Lieutenant governor candidate speaks in Monticello


Rita Hart, an Iowa senator and Fred Hubbell’s running mate for governor and lieutenant governor, met with voters on Oct. 29 at Java Jones in Monticello. (Photos by Kim Brooks)

Several people heard from Hart Monday morning as she addressed issues such as Medicaid, mental health, education, and collective bargaining. With a week before the Nov. 6 election, Hart said people just need to get out and vote.
By: 
Kim Brooks
Express Editor

     Senator Rita Hart, who is governor Democratic candidate Fred Hubbell’s running mate, stopped in Monticello on Oct. 29 to visit with voters at Java Jones.

     Hart, who’s been in the Iowa Senate for six years, is passionate about the divisiveness that she feels has existed in our state the past two years, since the “Republicans took over.”

     Hart grew up on a farm in northern Iowa. She was raised by a Republican mother and a Democratic father.

     “Every time we sat down at the dinner table, we would have a caucus. We talked about the issues that mattered,” she shared.

     Hart had eight siblings, and said growing up in a large family taught her a thing or two.

     “We learned at that table how to stick up for what we believe in. We learned how to stand up for what we thought was right,” she said. “I also learned, growing up with eight siblings, that if you’re going to get anyone to listen to you, you have to listen to them first. Seek first to understand before you seek to be understood.”

     Having traveled throughout Iowa the past 18 months on the campaign trail, Hart said she’s heard from people frustrated about the privatization of Medicaid, about lack of education funding, about the broken mental health system, and more.

     “It’s so important to get out and vote,” she urged. “We have great enthusiasm everywhere we go all across the state. People are fired up for this election. Who recognize, more importantly, what is at stake in this election. All things that we need to do to create the kind of change that we believe in.”

     Before Hart entered politics, she worked in education in Clinton, Iowa, for 20 years. She and her husband have owned a farm near Wheatland, Iowa, for 32 years, where they raised their five children.

     Listening to others, despite their political and person background, Hart is the attitude Hubbell and she are spreading throughout their campaign. “And it’s the attitude we will take into a gubernatorial administration,” she said.

     “I don’t care where those ideas come from, whether it’s Democratic, Republican, Independent, Libertarian,” continued Hart. “If it’s a good idea, we ought to be listening to it, and use it as part of the solution to make this state better.”

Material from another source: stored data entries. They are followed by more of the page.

/-- A write whose gates are passed: a command's effect, or the value stored. -/
def writeObject (s : State) (q : Req) (idx sub : Nat) (bs : List Byte) : Host.Outcome State Fault Refusal :=
  match (if 0x1000 ≤ idx then chWrite s q (idx / 0x1000 - 1) (idx % 0x1000) sub bs else modWrite s q idx sub bs) with
  | some r => r
  | none => .next (answer (dSet s idx sub (leNat bs)) q 0x00 [])

/-- A signed write (R380): the value and its SIG, by length. -/
def writeSigned (s : State) (q : Req) (o : Obj) (idx sub : Nat) (bs : List Byte) : Host.Outcome State Fault Refusal :=
  let n := o.type.bytes.getD 0
  if bs.length ≠ n ∧ bs.length ≠ n + 64 then .next (answer s q 0x04 [])
  else if idx = 0x0301 then execSecOwnerKey q (BitVec.ofNat 2 (sub - 1)) (bs.take n) (bs.drop n) s
  else match valueGate o (bs.take n) with
    | some e => .next (answer s q e [])
    | none => .next (signedWrite s q idx sub n bs)

/-- A dictionary write (R348). -/
def dictWrite (s : State) (q : Req) (idx sub : Nat) (bs : List Byte) : Host.Outcome State Fault Refusal :=
  if !portUp s q then .next s
  else if absentPort idx then .next (answer s q 0x01 [])
  else match writeGate s q idx sub, objFind idx sub with
    | some e, _ => .next (answer s q e [])
    | none, none => .next (answer s q 0x02 [])
    | none, some o =>
      if o.acc = .rws then writeSigned s q o idx sub bs
      else match valueGate o bs with
        | some e => .next (answer s q e [])
        | none => writeObject s q idx sub bs

/-- DICT_WRITE. -/
def execDictWrite (q : Req) (idx : BitVec 16) (sub : Byte) (bytes : List Byte) (s : State) : Host.Outcome State Fault Refusal :=
  dictWrite s q idx.toNat sub.toNat bytes

/-! ### Quotes (R382, R383) -/

/-- The slots a mask selects, ascending. -/
def quoteSlots (mask : Nat) : List Nat :=
  (List.range 64).filter fun j => mask.testBit j

/-- A quote request is refused with 0x05 (R382). -/
def quoteRefused (s : State) (q : Req) (mask : Nat) : Bool :=
  decide (32 < (quoteSlots mask).length) || (decide (q.port = .mgmt) && decide (s.hub.st = .standby) && decide (mask ≠ 0))

/-- A selected slot in a quote (Table 17.9); a FREE slot has zero hashes. -/
def quoteSlot (s : State) (j : Nat) : List Byte :=
  let b := getJob s j
  leBytes 2 j ++ leBytes 1 (jobStateCode b.st) ++ zeros 5 ++ leBytes 8 (jobStep b) ++
    (if b.st = .free then zeros 128
     else leBytes 32 (dGet s (0x640 + j) 4) ++ leBytes 32 (dGet s (0x640 + j) 5) ++ sm3 (b.latched.flatMap (·.2)) ++ sm3 (seedBytes b)) ++ zeros 16

/-- The bytes of a quote before its DIGEST (Table 17.9). -/
def quoteBody (s : State) (nonce : List Byte) (mask : Nat) : List Byte :=
  let js := quoteSlots mask
  [0x56, 0x4B, 0x51, 0x31] ++ leBytes 2 1 ++ leBytes 2 js.length ++ padTo 32 nonce ++ serialBytes ++ leBytes 8 (hubTime s) ++
    beBytes 32 s.hub.nonce.toNat ++ beBytes 32 Config.romHash.toNat ++ leBytes 32 (dGet s 0x0000 12) ++ leBytes 32 (dGet s 0x0000 8) ++
    leBytes 32 (dGet s 0x0000 9) ++ sm3 ((List.range 4).flatMap fun n => ownerKey s (n + 1)) ++
    leBytes 1 (dGet s 0x0600 2) ++ leBytes 1 (dGet s 0x0600 3) ++ leBytes 1 (dGet s 0x0400 1) ++ leBytes 1 (dGet s 0x0400 13) ++
    leBytes 1 (modCode s.hub.st) ++ leBytes 1 (servingMask s) ++ zeros 2 ++ leBytes 8 s.hub.jnl.seq ++ leBytes 32 (dGet s 0x0400 12) ++
    zeros 16 ++ js.flatMap (quoteSlot s)

/-- A quote, signed by the device key over its DIGEST (R376, R383). -/
def quote (s : State) (free : Nat) (nonce : List Byte) (mask : Nat) : List Byte :=
  let body := quoteBody s nonce mask
  body ++ sm3 body ++ beBytes 64 (Config.deviceSig free (sm3 body)).toNat

/-- A quote request answered on its port: attestation OP 0x02 with the request's CSEQ, or QUOTE (R382). -/
def quoteAnswer (s : State) (q : Req) (status : Nat) (b : List Byte) : State :=
  match q.port with
  | .ahnec => ahnSend s 6 2 status 0xFFFF (BitVec.ofNat 64 q.cseq.toNat) b
  | .mgmt => mgmtSend s (vendorMsg 6 q.cseq.toNat status b)

/-- QUOTE_REQ (R382, R383). -/
def execQuoteReq (q : Req) (nonce : List Byte) (mask : BitVec 64) (s : State) : Host.Outcome State Fault Refusal :=
  if !portUp s q || !mgmtHears s q then .next s
  else if quoteRefused s q mask.toNat then .next (quoteAnswer s q 0x05 [])
  else
    let r := drawFree s
    .next (quoteAnswer r.2 q 0x00 (quote s r.1 nonce mask.toNat))

end Sys2Proof.Machine
end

     She said this is the kind of attitude the Republicans have not been demonstrating as of late.

     “The last two years have been northing but divisive. The Republican Party went behind closed doors. They changed the rules of the Senate so they didn’t have to have public input. They didn’t have to talk to people across the aisle. They put an agenda through that has truly divided us. It doesn’t have to be that way. And in fact it should not be that way.”

     Should Hubbell and Hart win on Nov. 6, Hart said things would change. She said public workers affected by the change in collective bargaining will be given a voice, women will be able to address “the most extreme women’s health bill that we’ve ever seen,” issues due to the change in Medicaid will be addressed, and Iowa will once again become a leader when it comes to water quality and conservation measures.

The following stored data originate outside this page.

/-- The oldest commit of a job may go on: it completes, or its first siding entry can leave (R259). -/
def commitDue (s : State) (ch j : Nat) : Bool :=
  match (jobOf (getCh s ch) j).commits with
  | [] => false
  | c :: _ => commitReady s ch j c || (match sidingOf (getCh s ch) j c.step with
    | [] => false
    | x :: _ => canLeave s ch x)

/-- What a job of a channel comes to in a cycle. -/
def jobDue (s : State) (ch j : Nat) : List Instr :=
  let slot : JobSlot := BitVec.ofNat 6 j
  when_ (launchDue s ch j) (.launchRelease (chId ch) slot) ++
  when_ (clearReady (getCh s ch) j).isSome (.stepClear (chId ch) slot) ++
  when_ (commitDue s ch j) (.commitComplete (chId ch) slot) ++
  when_ ((((jobOf (getCh s ch) j).revoke.map (·.phase)) == some .draining) && jobDrained s ch j) (.revokeDrainComplete (chId ch) slot)

/-- What happens in the cycle of a channel that comes next, in the order in which the cycle performs it. -/
def cycleDue (s : State) (ch : Nat) : List Instr :=
  let k := getCh s ch
  let hit := throttleDue s ch
  let ends := brakeEnds k && !hit
  let braked := hit || (brakeNow k && !ends)
  let now := if braked then k.sched - 1 else k.sched
  let cores := k.cores
  let jobs := k.jobs.map (·.1)
  when_ (brakeNow k && decide (k.brake.len ≠ 0) && decide (k.brake.len = cGet s ch 0x101 4)) (.brakeLimit (chId ch)) ++
  when_ hit (.throttleBrake (chId ch)) ++
  when_ ends (.brakeEnd (chId ch)) ++
  ((sourcesDue k now).map fun n => .remoteRead (mkCore ch n) .clean) ++
  (cores.flatMap fun e => coreDue k now (mkCore ch e.1) e.2) ++
  when_ (cores.any fun e => e.2.putFly.any fun p => p.dur && decide (p.due ≤ k.cycles)) (.sidingEntry (chId ch)) ++
  ((storeCores k).flatMap fun n => arrivalsDue k (mkCore ch n) (coreOf k n)) ++
  ((homesDue s ch braked).map (homeCommand k ch)) ++
  (((k.syncFly.filter fun f => f.kind == .free && decide (f.due ≤ k.cycles)).map (·.core)).dedup.map fun n => .waitReleaseArrival (mkCore ch n)) ++
  (jobs.flatMap (jobDue s ch)) ++
  (((List.range 8).filter fun cl => (shuntIn k cl).isSome).map fun cl => .shuntCopyComplete (chId ch) (BitVec.ofNat 3 cl)) ++
  when_ k.seize.isSome (.seizeFenceDrained (chId ch)) ++
  ((cores.filter fun e => e.2.status == .done && coreQuiet k e.1 e.2).map fun e => .taskEnd (mkCore ch e.1)) ++
  when_ (k.oppReq.any fun o => decide (o.2 ≤ k.ft)) (.oppointSwitch (chId ch))

/-! ### What a time's passing brings -/

/-- What a port comes to (R310, R317, R318, Table 14.9). -/
def portDue (time : Nat) (ch : Nat) (stamps echoes : Bool) (e : Nat × LinkPort) : List Instr :=
  let lp := e.2
  let p : BitVec 3 := BitVec.ofNat 3 e.1
  let up := decide (lp.st = .up)
  when_ (up && stamps) (.timeFlitSend (chId ch) p) ++
  when_ (up && echoes) (.linkDelayMeasurement (chId ch) p) ++
  when_ (up && lp.replay != [] && decide (lp.lastAck + 10000 ≤ time)) (.portAckTimeout (chId ch) p) ++
  when_ (decide (lp.st = .training) && decide (lp.since + 2000000 ≤ time)) (.portTrainingTimeout (chId ch) p) ++
  when_ ((decide (lp.st = .shutdown) || decide (lp.st = .restarting)) && (lp.replay == [] || decide (lp.since + 10000 ≤ time)))
    (.portShutdownComplete (chId ch) p)

/-- The time a channel's transition takes (Table 18.3; DESIGN CHOICE: assumption log, 17). -/
def transitionTime (k : Channel) : Nat :=
  match k.st with
  | .resetting => 30000000
  | .reloading => 5000000
  | .serving => 2000000
  | .isolated => 3000000

/-- What a channel comes to by time alone. -/
def channelDue (s : State) (ch : Nat) : List Instr :=
  let k := getCh s ch
  let time := s.hub.time
  let was := k.ft - ftStep time k
  let marks := fun n => decide (was / n ≠ k.ft / n)
  (k.ports.flatMap (portDue time ch (marks 1024) (marks 1048576))) ++
  when_ (k.source.any fun p => !portIsUp k p || !(ftPick s ch).isSome) (.ftSourceLost (chId ch)) ++
  ((k.lctls.filter fun l => decide (l.sent + 4000 ≤ time)).map fun l => .lctlResendTimeout (chId ch) (BitVec.ofNat 16 l.id)) ++
  when_ (k.insps.any fun w => !w.open_ && decide (w.start ≤ k.ft)) (.inspectionWindowStart (chId ch)) ++
  when_ (k.insps.any fun w => w.open_ && decide (w.stop ≤ k.ft)) (.inspectionWindowClose (chId ch)) ++
  when_ ((decide (k.st = .isolated) || decide (k.st = .reloading)) && !k.selfRef && decide (k.refIdle + 10000 ≤ time)) (.selfRefreshEntry (chId ch)) ++
  when_ (inTransition k && decide (k.transAt + transitionTime k ≤ time)) (.chTransitionComplete (chId ch))

/-- What an Ahnec link comes to (Table 15.1, R335). -/
def ahnDue (time : Nat) (e : Nat × Ahn) : List Instr :=
  let a := e.2
  let l : BitVec 1 := BitVec.ofNat 1 e.1
  let waits := decide (a.st = .up) && a.replay != []
  when_ (decide (a.st = .training) && decide (a.since + 1000000 ≤ time)) (.ahnTrainingTimeout l) ++
  when_ (waits && decide (a.progAt + 1000000 ≤ time)) (.ahnLinkLoss l) ++
  when_ (waits && decide (time < a.progAt + 1000000) && decide (a.lastAck + 50000 ≤ time)) (.ahnResendTimeout l) ++
  when_ ((decide (a.st = .shutdown) || decide (a.st = .restarting)) && (a.replay == [] || decide (a.since + 100000 ≤ time))) (.ahnShutdownComplete l)

/-- The class gaps that have lasted 10 ms (R337). -/
def gapsDue (h : Hub) : List Instr :=
  (h.gapAt.filter fun g => decide (g.2 + 10000000 ≤ h.time)).map fun g =>
    .ahnClassGap (BitVec.ofNat 1 (((h.early.find? fun e => e.2.cls == g.1).map (·.1)).getD 0)) (BitVec.ofNat 3 g.1)

/-- What a bay comes to (R295). -/
def bayDue (time : Nat) (e : Nat × Bay) : List Instr :=
  when_ (e.2.cmds.any fun c => decide (c.sent + 10000000 ≤ time)) (.cartridgeLinkTimeout (BitVec.ofNat 1 e.1))

/-- What the hub comes to by time alone. -/
def hubDue (s : State) : List Instr :=
  let h := s.hub
  let j := h.jnl
  ((h.jobs.filter fun e => e.2.barrier.any fun t => decide (t ≤ h.time)).map fun e => .barrierStart (BitVec.ofNat 6 e.1)) ++
  (h.ahn.flatMap (ahnDue h.time)) ++ gapsDue h ++ (h.bays.flatMap (bayDue h.time)) ++
  when_ (h.events != [] && (ahnPick s (eventFrame s)).isSome) .eventFrameSend ++
  when_ (j.isOpen && decide (j.openAt + dGet s 0x0400 8 ≤ h.time)) .segmentTimeLimit ++
  when_ (decide ((activeBays s).length = 1) && decide (j.lastWarn + 60000000000 ≤ h.time)) .singleBayWarning ++
  when_ ((oldestReq s).any fun r => decide (r.2.asked + 1000000 ≤ h.time)) .noAnswerTimeout

/-- The module's own transition (R388): 20 ms to Ready, 30 ms to Standby. -/
def moduleDue (s : State) : List Instr :=
  let h := s.hub
  when_ ((decide (h.modReq = 2) && decide (h.transAt + 20000000 ≤ h.time)) || (decide (h.modReq = 1) && decide (h.transAt + 30000000 ≤ h.time)))
    .modTransitionComplete

/-! ### What has arrived -/

/-- A link control item as the command that takes it (Table 14.7). -/
def lctlCommand (ch op : Nat) (k : Lctl) : List Instr :=
  match op with
  | 1 => [.lctlBarrier (chId ch) k]
  | 2 => [.lctlRevoke (chId ch) k]
  | 3 => [.lctlClear (chId ch) k]
  | 4 => [.lctlCommit (chId ch) k]
  | _ => []

/-- A packet as the command that takes it (Table 14.5); a message goes to its core. -/
def pktCommand (ch : Nat) (p : PktIn) : List Instr :=
  match p.kind with
  | 1 => [.rdreq (chId ch) .clean p.pkt]
  | 2 => [.rddata (chId ch) p.pkt]
  | 3 => [.pktWrite (chId ch) p.pkt]
  | 4 => [.wrdone (chId ch) p.pkt]
  | 5 => [.fault (chId ch) p.pkt]
  | 6 => lctlCommand ch (fld p.pkt.body 0 1) (lctlOf p.pkt)
  | 7 => [.lack (chId ch) (BitVec.ofNat 16 p.pkt.arg.toNat)]
  | 8 => [.reach (chId ch) (BitVec.ofNat 3 p.port) p.pkt]
  | _ => []

/-- A frame that has its turn, as the command that takes it (Tables 15.3-15.5; R346, R348, R382). -/
def frameCommand (f : Frame) : List Instr :=
  let a := f.arg.toNat
  let q : Req := ⟨.ahnec, BitVec.ofNat 32 f.cseq⟩
  match f.cls, f.op with
  | 0, 1 => [.manifest (BitVec.ofNat 6 f.job) (fieldAt a 0) f.payload]
  | 0, 2 => [.sectionBytes (BitVec.ofNat 6 f.job) (fieldAt a 40) (fieldAt a 0) f.payload]
  | 0, 3 => [.chunk (BitVec.ofNat 6 f.job) (fieldAt a 60) (fieldAt a 40) (fieldAt a 0) f.payload]
  | 1, 1 => [.dataWrite (fieldAt a 62) (BitVec.ofNat 16 f.job) (fieldAt a 0) f.payload q.cseq]
  | 1, 3 => [.dataRead (fieldAt a 62) (BitVec.ofNat 16 f.job) (fieldAt a 0) (BitVec.ofNat 32 (fld f.payload 0 4)) q.cseq]
  | 1, 5 => [.msgIn (fieldAt a 55) (BitVec.ofNat 16 f.job) (fieldAt a 51) f.payload q.cseq]
  | 2, 1 => [.dictRead q (fieldAt a 8) (fieldAt a 0)]
  | 2, 2 => [.dictWrite q (fieldAt a 8) (fieldAt a 0) f.payload]
  | 3, 1 => [.signalFrame (fieldAt a 62) (fieldAt a 32) (fieldAt a 0) (BitVec.ofNat 16 f.job)]
  | 6, 1 => [.quoteReq q (slice f.payload 0 32) (BitVec.ofNat 64 (fld f.payload 32 8))]
  | _, _ => []

/-- The instruction stream's frames name a job slot; one that names none has no slot to go to (DESIGN CHOICE: assumption log, 18). -/
def frameSlot (f : Frame) : Bool :=
  decide (f.cls ≠ 0) || decide (f.job < 64)

/-- The frames of the host port that have their turn leave the hub's list as commands. -/
def takeFrames (r : State × List Instr) : State × List Instr :=
  (updHub r.1 fun h => { h with inbox := [] }, r.2 ++ (r.1.hub.inbox.filter frameSlot).flatMap frameCommand)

     “It’s time to bring people together to work on these things so that we can come up with good solutions for Iowa,” Hart said.

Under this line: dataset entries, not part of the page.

-- ==== Sys2Proof/WellFormed.lean ====
section
/-! DEFINITION. WellFormed: what a command must be for the table's row to describe it: sizes of what it carries, and the fields that
tell two rows of one encoding apart. The machine itself takes any term; what a malformed one would mean is not in the spec. -/

namespace Sys2Proof

/-- The body of a packet is as long as its kind gives it (Table 14.6). -/
def pktBody (k : Pkt) (lo hi : Nat) : Bool :=
  decide (lo ≤ k.body.length) && decide (k.body.length ≤ hi)

/-- A received frame or link word: 32 bytes, or a frame of whole 32-byte units up to 9,216 bytes (R332, R334). -/
def frameSize (bytes : List Byte) : Bool :=
  decide (bytes.length = 32) || (decide (64 ≤ bytes.length) && decide (bytes.length ≤ 9216) && decide (bytes.length % 32 = 0))

/-- A payload that one frame holds (R332). -/
def payload (bytes : List Byte) : Bool :=
  decide (bytes.length ≤ 9180)

/-- A command is well-formed. -/
def Instr.wf (i : Instr) : Bool :=
  match i with
  | .loop _ _ _ _ _ _ => true
  | .setc _ _ _ _ => true
  | .skip _ _ _ _ _ _ => true
  | .step _ _ => true
  | .done _ _ => true
  | .hlt _ _ _ _ _ => true
  | .add _ _ _ _ _ => true
  | .sub _ _ _ _ _ => true
  | .mul _ _ _ _ _ => true
  | .mulh _ _ _ _ _ => true
  | .mulhu _ _ _ _ _ => true
  | .min _ _ _ _ _ => true
  | .max _ _ _ _ _ => true
  | .and _ _ _ _ _ => true
  | .or _ _ _ _ _ => true
  | .xor _ _ _ _ _ => true
  | .sll _ _ _ _ _ => true
  | .srl _ _ _ _ _ => true
  | .sra _ _ _ _ _ => true
  | .seq _ _ _ _ _ => true
  | .sne _ _ _ _ _ => true
  | .slt _ _ _ _ _ => true
  | .sltu _ _ _ _ _ => true
  | .sel _ _ _ _ _ => true
  | .clz _ _ _ _ _ => true
  | .popc _ _ _ _ _ => true
  | .addi _ _ _ _ => true
  | .andi _ _ _ _ => true
  | .ori _ _ _ _ => true
  | .xori _ _ _ _ => true
  | .slli _ _ _ _ => true
  | .srli _ _ _ _ => true
  | .srai _ _ _ _ => true
  | .seqi _ _ _ _ => true
  | .slti _ _ _ _ => true
  | .sltiu _ _ _ _ => true
  | .li _ _ _ => true
  | .lui _ _ _ => true
  | .lw _ _ _ _ => true
  | .lh _ _ _ _ => true
  | .lhu _ _ _ _ => true
  | .lb _ _ _ _ => true
  | .lbu _ _ _ _ => true
  | .sw _ _ _ _ => true
  | .sh _ _ _ _ => true
  | .sb _ _ _ _ => true
  | .mte _ _ _ _ => true
  | .mfe _ _ _ _ => true
  | .mtc _ _ _ _ => true
  | .mfl _ _ _ _ => true
  | .rdt _ _ _ _ => true
  | .load _ _ kind _ _ _ _ => decide (kind ≠ 4)
  | .accPreload _ _ _ _ _ _ => true
  | .store _ _ _ _ _ _ => true
  | .loadLanding _ => true
  | .mmx _ _ => true
  | .mmxe _ _ => true
  | .mclr _ _ => true
  | .mdrn _ _ => true
  | .mraw _ _ => true
  | .mimg _ _ => true
  | .mchk _ _ => true
  | .accUpdate _ => true
  | .checkVerdict _ _ _ => true
  | .drainLanding _ _ => true
  | .ballastDummy _ => true
  | .vadd _ _ => true
  | .vsub _ _ => true
  | .vmul _ _ => true
  | .vfma _ _ => true
  | .vfnma _ _ => true
  | .vmin _ _ => true
  | .vmax _ _ => true
  | .vabs _ _ => true
  | .vneg _ _ => true
  | .vcmp _ _ => true
  | .vsel _ _ => true
  | .vand _ _ => true
  | .vor _ _ => true
  | .vxor _ _ => true
  | .vsll _ _ => true
  | .vsrl _ _ => true
  | .vsra _ _ => true
  | .vmov _ _ => true
  | .vfnExp2 _ _ => true
  | .vfnLog2 _ _ => true
  | .vfnReciprocal _ _ => true
  | .vfnRsqrt _ _ => true
  | .vfnTanh _ _ => true
  | .vfnSigmoid _ _ => true
  | .vfnSilu _ _ => true
  | .vfnGelu _ _ => true
  | .vfnSin _ _ => true
  | .vfnCos _ _ => true
  | .vrand _ _ => true
  | .vcvt _ _ => true
  | .vbenc _ _ => true
  | .vbpack _ _ => true
  | .vbunpk _ _ => true
  | .vred _ w => decide (w.toNat / 2 ^ 27 % 8 ≠ 5)
  | .vredPrefix _ w => decide (w.toNat / 2 ^ 27 % 8 = 5)
  | .vtopk _ _ => true
  | .umom _ _ => true
  | .usgd _ _ => true
  | .uadm1 _ _ => true
  | .uadm2 _ _ => true
  | .uadp _ _ => true
  | .ukst _ _ => true
  | .ukns _ _ => true
  | .ukap _ _ => true
  | .vResultLanding _ _ => true
  | .sget _ _ _ _ _ _ => true
  | .sput _ _ _ _ _ => true
  | .sdue _ _ _ _ _ => true
  | .srel _ _ _ _ _ => true
  | .sdrain _ _ _ _ _ => true
  | .fillBeat _ => true
  | .egressBeat _ _ => true
  | .sputComplete _ => true
  | .sidingEntry _ => true
  | .remoteRead _ _ => true
  | .remoteRingCheck _ => true
  | .memberSrelArrival _ => true
  | .segmentStateTimeout _ => true
  | .send _ _ _ _ => true
  | .recv _ _ _ _ _ _ => true
  | .xSel _ _ _ _ _ _ _ => true
  | .wait _ _ _ _ _ => true
  | .signal _ _ _ => true
  | .couple _ _ _ => true
  | .uncouple _ _ _ => true
  | .xHeadRelease _ => true
  | .messageArrival _ => true
  | .coupleMarkerArrival _ => true
  | .uncoupleMarkerArrival _ => true
  | .refusalArrival _ => true
  | .hopperContribution _ _ => true
  | .hopperFold _ => true
  | .signalArrival _ _ => true
  | .waitTest _ _ => true
  | .waitReleaseArrival _ => true
  | .signalFrame _ _ _ _ => true
  | .taskEnd _ => true
  | .brakeEnd _ => true
  | .brakeLimit _ => true
  | .throttleBrake _ => true
  | .droopStretch _ _ _ _ => true
  | .oppointSwitch _ => true
  | .timeFlitSend _ _ => true
  | .timeStampReceipt _ _ _ _ _ => true
  | .linkDelayMeasurement _ _ => true
  | .echoReq _ _ _ _ => true
  | .echoRsp _ _ _ _ _ _ => true
  | .ftSourceLost _ => true
  | .launchRelease _ _ => true
  | .barrierStart _ => true
  | .stepClear _ _ => true
  | .lctlClear _ _ => true
  | .lctlCommit _ _ => true
  | .commitComplete _ _ => true
  | .lctlRevoke _ _ => true
  | .revokeDrainComplete _ _ => true
  | .shuntCopyComplete _ _ => true
  | .lctlBarrier _ _ => true
  | .lack _ _ => true
  | .lctlResendTimeout _ _ => true
  | .seizeFenceDrained _ => true
  | .flitReceipt _ _ bytes => decide (bytes.length = 256)
  | .rdreq _ _ k => pktBody k 8 8
  | .rddata _ k => pktBody k 1 4096
  | .pktWrite _ k => pktBody k 1 4096
  | .wrdone _ k => pktBody k 0 0
  | .fault _ k => pktBody k 0 0
  | .reach _ _ k => pktBody k 0 0
  | .gddr7Refresh _ => true
  | .selfRefreshEntry _ => true
  | .cxlLinkDown _ => true
  | .cxlBringupComplete _ _ _ _ _ => true
  | .portSignalDetect _ _ => true
  | .portTrainingComplete _ _ _ _ _ _ => true
  | .portTrainingTimeout _ _ => true
  | .portLinkLoss _ _ => true
  | .portAckTimeout _ _ => true
  | .portShutdownComplete _ _ => true
  | .lnkEnable _ _ _ => true
  | .lnkDisable _ _ _ => true
  | .lnkRouteData _ _ bytes => payload bytes
  | .ahnFrameReceipt _ bytes => frameSize bytes
  | .ahnResendTimeout _ => true
  | .ahnLightDetect _ => true
  | .ahnTrainingComplete _ => true
  | .ahnTrainingTimeout _ => true
  | .ahnLinkLoss _ => true
  | .ahnShutdownComplete _ => true
  | .ahnEnable _ _ => true
  | .ahnDisable _ _ => true
  | .ahnClassGap _ _ => true
  | .cartridgeLinkTimeout _ => true
  | .eventFrameSend => true
  | .manifest _ _ bytes => payload bytes
  | .sectionBytes _ _ _ bytes => payload bytes
  | .chunk _ _ _ _ bytes => payload bytes
  | .dataWrite _ _ _ bytes _ => payload bytes
  | .dataRead _ _ _ _ _ => true
  | .msgIn _ _ _ bytes _ => payload bytes
  | .dictRead _ _ _ => true
  | .dictWrite _ _ _ bytes => payload bytes
  | .quoteReq _ nonce _ => decide (nonce.length = 32)
  | .syncGrantApply _ _ _ => true
  | .syncDumpTake _ _ _ => true
  | .chOppointAt _ _ _ => true
  | .famRegionWrite _ _ _ bytes => payload bytes
  | .famWinData _ _ bytes => payload bytes
  | .jobPlace _ _ bytes => payload bytes
  | .jobOpen _ _ _ => true
  | .jobSeed _ _ _ => true
  | .jobLaunch _ _ _ => true
  | .jobBarrier _ _ _ => true
  | .jobRelease _ _ _ => true
  | .chkRevokeGo _ _ _ => true
  | .chkPosRestore _ _ _ => true
  | .chkSeizePos _ _ _ => true
  | .chkInspArm _ _ _ => true
  | .inspectionWindowStart _ => true
  | .patternResult _ _ => true
  | .inspectionWindowClose _ => true
  | .tpkVerify _ _ => true
  | .cwHaltCmd _ _ _ => true
  | .chIsolate _ _ => true
  | .chReload _ _ => true
  | .chReset _ _ => true
  | .chServe _ _ => true
  | .chTransitionComplete _ => true
  | .modStandbyRequest _ => true
  | .modReadyRequest _ => true
  | .modHubReset _ _ => true
  | .auxPowerUp _ => true
  | .auxPowerLoss => true
  | .mainInputLoss => true
  | .throttleEvaluation r => decide (r.power.length = 4) && decide (r.die.length = 4) && decide (r.gddr.length = 4)
  | .mgtProgGo _ _ => true
  | .secOwnerKey _ _ key sig => decide (key.length = 64) && decide (sig.length = 0 ∨ sig.length = 64)
  | .jnlSealNow _ _ => true
  | .segmentTimeLimit => true
  | .bayEject _ _ _ => true
  | .cartridgeInserted _ => true
  | .cartridgeRemoved _ => true
  | .appendResponse _ _ _ => true
  | .cartridgeResponse _ _ _ _ => true
  | .dictReq _ => true
  | .eventFetch _ => true
  | .entdaa _ => true
  | .setdasa _ _ => true
  | .rstdaa => true
  | .getpid => true
  | .getbcr => true
  | .getdcr => true
  | .getstatus => true
  | .getmrl => true
  | .setmrl _ => true
  | .getmwl => true
  | .setmwl _ => true
  | .enec _ => true
  | .disec _ => true
  | .setEndpointId _ _ => true
  | .getEndpointId => true
  | .getMctpVersionSupport _ => true
  | .getMessageTypeSupport => true
  | .getVendorMsgSupport _ => true
  | .modTransitionComplete => true
  | .syncWatchArm _ _ _ _ => true
  | .singleBayWarning => true
  | .noAnswerTimeout => true

end Sys2Proof
end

     When taking questions from those present at the coffee shop, Nick Strittmatter of Monticello asked why Hubbell and Hart have not raised an issue with $1.75 million of Iowa taxpayers’ dollars going to a legal settlement concerning a sexual harassment case involving a GOP leader.

     “Why doesn’t the GOP reimburse the State of Iowa for the money?” asked Strittmatter.

     Hart said while this case did illustrate poor leadership on the behalf of Governor Reynolds, “Taxpayers ought to know up front that $1.75 million of their money went to this case. It should have been taken out of campaign money in my opinion.”

     She said Hubbell has taken a stance on egregious issues like this. “That climate that was created there should not exist anywhere. Fred has come out really strong about how we need whistleblower protections to turn that climate around. We need to see more leadership.”